**WHAT IS NEEDED**
When you reach the line containing "def cmdevt (s" in the records below, start copying exactly, and stop once you have copied the line containing "(s.writer.st = .idle ∧ s.reader.st = .idle)".

**Collected data**
::::

-- ==== Sys2Proof/Word.lean ====
section
/-! DEFINITION. The words of the three ports: a byte, a frame of a crossing queue (R90, R91), and one
access on the host port (R140). Nothing here depends on a parameter of the block. -/

namespace Sys2Proof

/-- A payload byte, a control tag, a byte of a stream. -/
abbrev Byte := BitVec 8

/-- "Frame: 8-bit payload + 8-bit control tag", and the `last` marker beside the tag (R90, R43). -/
structure Frame where
  data : Byte
  ctrl : Byte
  last : Bool
  deriving DecidableEq, Repr, Inhabited

/-- The 17-bit word `F = {last, ctrl[7:0], data[7:0]}` (R91). -/
def Frame.word (f : Frame) : BitVec 17 :=
  BitVec.ofBool f.last ++ f.ctrl ++ f.data

/-- The frame whose word is `w` (R91): `F[16] = last`, `F[15:8] = ctrl`, `F[7:0] = data`. -/
def Frame.ofWord (w : BitVec 17) : Frame :=
  { data := w.extractLsb' 0 8, ctrl := w.extractLsb' 8 8, last := w.getLsbD 16 }

/-- One access on the host port: write or read, the register's id (R21), and the write data, which is
carried beside the 5-bit word `{we, id[3:0]}` (R111). The value lines are as wide as the widest
writable register; a narrower register takes the low bits (R141). -/
structure HostAccess where
  we    : Bool
  id    : BitVec 4
  value : BitVec 32
  deriving DecidableEq, Repr, Inhabited

/-- The 5-bit word of an access (R111). -/
def HostAccess.word (a : HostAccess) : BitVec 5 :=
  BitVec.ofBool a.we ++ a.id

/-- A word together with the port it is on. The port is no bit of the word: a down frame and an up
frame are both 17 bits, and `FD` and `FU` rows of the operation table share numbers. -/
inductive PortWord where
  | host (a : HostAccess)
  | down (f : Frame)
  | up (f : Frame)
  deriving DecidableEq, Repr

end Sys2Proof
end

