-- ==== Sys2Proof/Machine/Flags.lean ====
section
/-! DEFINITION. The event registers: views of the flags, with no storage of their own (R27, R28, R34). -/

namespace Sys2Proof.Machine

/-- `cmd_crcerr = cmd_crc_en AND (crc7_resp(response) != cmd_crc_check)` (R34, R287). -/
def cmdCrcerr (s : State) : Bool :=
  s.cmdf.crcEn && crc7Resp s.cfg s.response != s.cmdf.crcCheck

/-- `cmdevt = {28'b0, cmd_crcerr, cmd_timeout, 1'b0, cmd_done}` (R27, R150). -/
def cmdevt (s : State) : BitVec 32 :=
  0#28 ++ BitVec.ofBool (cmdCrcerr s) ++ BitVec.ofBool s.cmdf.timeout ++ 0#1 ++
    BitVec.ofBool s.cmdf.done

/-- `dataevt = {28'b0, data_crcerr, data_timeout, data_werr, data_done}` (R28, R151). -/
def dataevt (s : State) : BitVec 32 :=
  0#28 ++ BitVec.ofBool s.dataf.crcerr ++ BitVec.ofBool s.dataf.timeout ++
    BitVec.ofBool s.dataf.werr ++ BitVec.ofBool s.dataf.done

end Sys2Proof.Machine
end

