theorem latchTick_readerClk8 (m : Mode) (b : Byte) {s : State} {g : Frame}
    (hw : s.writer.st = .idle) (hr : s.reader.st = .cmdClk8) (hg : s.downq.head? = some g) :
    latchTick m b s = .next { s with
      fcfg := latchByte s.cfg.byteOrder m b s.fcfg
      downq := s.downq.pop
      sampler := .off
      pads := drivePads s true
      reader := s.reader.clk8Tick } :=
  latchTick_beside ((machinesTick_reader _ hw).trans (readerTick_clk8 hr)) rfl hg

/-- The three states in which a configuration frame can be at the head (R257). -/
def LatchRuns (s : State) : Prop :=
  (s.writer.st = .idle ∧ s.reader.st = .idle) ∨ (s.writer.st = .cmdClk8 ∧ s.reader.st = .idle) ∨
    (s.writer.st = .idle ∧ s.reader.st = .cmdClk8)

/-- The frame is popped, the copy takes the byte, and the pad shows the voltage mode from before (R224, R235). -/
theorem latchTick_takes (m : Mode) (b : Byte) {s : State} {g : Frame} (h : LatchRuns s)
    (hg : s.downq.head? = some g) :
    ∃ t, latchTick m b s = .next t ∧ t.downq = s.downq.pop ∧
      t.fcfg = latchByte s.cfg.byteOrder m b s.fcfg ∧ t.pads.voltageSel = s.fcfg.voltage := by
  rcases h with ⟨hw, hr⟩ | ⟨hw, hr⟩ | ⟨hw, hr⟩
  · exact ⟨_, latchTick_idle m b hw hr hg, rfl, rfl, rfl⟩
  · exact ⟨_, latchTick_writerClk8 m b hw hr hg, rfl, rfl, rfl⟩
  · exact ⟨_, latchTick_readerClk8 m b hw hr hg, rfl, rfl, rfl⟩

/-- A byte set is a byte written, and no other (R224). -/
theorem writesByte_setByteAt {w k : Nat} (v : BitVec w) (b : Byte) (h : 8 * k + 8 ≤ w) :
    WritesByte v (setByteAt v k b) k b :=
  ⟨byteAt_setByteAt_same v k b h, fun j hj => byteAt_setByteAt_other v k j b hj⟩

/-- A configuration frame whose mode names byte `k` of the field `v`, which `put` replaces. -/
theorem latchTick_writesByte {b : Byte} {s : State} {g : Frame} (h : LatchRuns s)
    (hg : s.downq.head? = some g) (ho : s.cfg.byteOrder = .lsbFirst) {w k : Nat} {v : BitVec w}
    {put : BitVec w → FramerRegs} (m : Mode) (hk : 8 * k + 8 ≤ w)
    (hm : latchByte .lsbFirst m b s.fcfg = put (setByteAt v k b)) :
    ∃ t v', latchTick m b s = .next t ∧ t.downq = s.downq.pop ∧ t.fcfg = put v' ∧ WritesByte v v' k b := by
  obtain ⟨t, ht, hd, hf, _⟩ := latchTick_takes m b h hg
  rw [ho] at hf
  exact ⟨t, _, ht, hd, hf.trans hm, writesByte_setByteAt v b hk⟩

/-- Settles O10: the mode of each frame names its byte (`latchTick_writesByte`). -/
theorem configurationFramesLatch : Obligations.ConfigurationFramesLatch := by
  intro s w d l g h hg ho
  simp only [List.mem_cons, List.not_mem_nil, or_false, forall_eq_or_imp, forall_eq]
  have byte {n k} {v : BitVec n} {put} := latchTick_writesByte (b := d) (k := k) (v := v) (put := put) h hg ho
  refine ⟨⟨?_, ?_, ?_, ?_⟩, ⟨?_, ?_, ?_, ?_⟩, ⟨?_, ?_⟩, ?_⟩
  · exact byte .tc0 (by decide) rfl
  · exact byte .tc1 (by decide) rfl
  · exact byte .tc2 (by decide) rfl
  · exact byte .tc3 (by decide) rfl
  · exact byte .td0 (by decide) rfl
  · exact byte .td1 (by decide) rfl
  · exact byte .td2 (by decide) rfl
  · exact byte .td3 (by decide) rfl
  · exact byte .bs0 (by decide) rfl
  · exact byte .bs1 (by decide) rfl
  · exact latchTick_takes .volt d h hg

/-- Every configuration frame is the latch's, under the mode it names (R224). -/
theorem exec_configOps {w : BitVec 2} {d : Byte} {l : Bool} {i : Instr} (hi : i ∈ configOps w d l) :
    ∃ m, exec i = latchTick m d := by
  simp only [configOps, List.mem_cons, List.not_mem_nil, or_false] at hi
  rcases hi with rfl | rfl | rfl | rfl | rfl | rfl | rfl | rfl | rfl | rfl | rfl <;> exact ⟨_, rfl⟩

/-- Settles O11: the latch's tick in each of the three states, for the mode of the frame. -/
theorem latchRunsDuringTrailingClocks : Obligations.LatchRunsDuringTrailingClocks := by
  intro s w d l g hg i hi
  obtain ⟨m, hm⟩ := exec_configOps hi
  rw [hm]
  refine ⟨latchByte s.cfg.byteOrder m d s.fcfg, latchTick_idle m d rfl rfl hg, fun hw hr => ?_, fun hw hr => ?_⟩
  · exact latchTick_writerClk8 m d hw hr hg
  · exact latchTick_readerClk8 m d hw hr hg

end Sys2Proof.Machine
end

section
/-! PROOFS. Runs of bus ticks of a fixed length: the preamble (R239), the trailing clocks (R241, R247), and the
wait for a start bit that does not come (R245, R355). -/

namespace Sys2Proof.Machine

::::

**EXERCISE SOLUTION**
def cmdevt (s : State) : BitVec 32 :=
  0#28 ++ BitVec.ofBool (cmdCrcerr s) ++ BitVec.ofBool s.cmdf.timeout ++ 0#1 ++
    BitVec.ofBool s.cmdf.done

/-- `dataevt = {28'b0, data_crcerr, data_timeout, data_werr, data_done}` (R28, R151). -/
def dataevt (s : State) : BitVec 32 :=
  0#28 ++ BitVec.ofBool s.dataf.crcerr ++ BitVec.ofBool s.dataf.timeout ++
    BitVec.ofBool s.dataf.werr ++ BitVec.ofBool s.dataf.done

end Sys2Proof.Machine
end

theorem latchTick_readerClk8 (m : Mode) (b : Byte) {s : State} {g : Frame}
    (hw : s.writer.st = .idle) (hr : s.reader.st = .cmdClk8) (hg : s.downq.head? = some g) :
    latchTick m b s = .next { s with
      fcfg := latchByte s.cfg.byteOrder m b s.fcfg
      downq := s.downq.pop
      sampler := .off
      pads := drivePads s true
      reader := s.reader.clk8Tick } :=
  latchTick_beside ((machinesTick_reader _ hw).trans (readerTick_clk8 hr)) rfl hg

/-- The three states in which a configuration frame can be at the head (R257). -/
def LatchRuns (s : State) : Prop :=
  (s.writer.st = .idle ∧ s.reader.st = .idle) ∨ (s.writer.st = .cmdClk8 ∧ s.reader.st = .idle) ∨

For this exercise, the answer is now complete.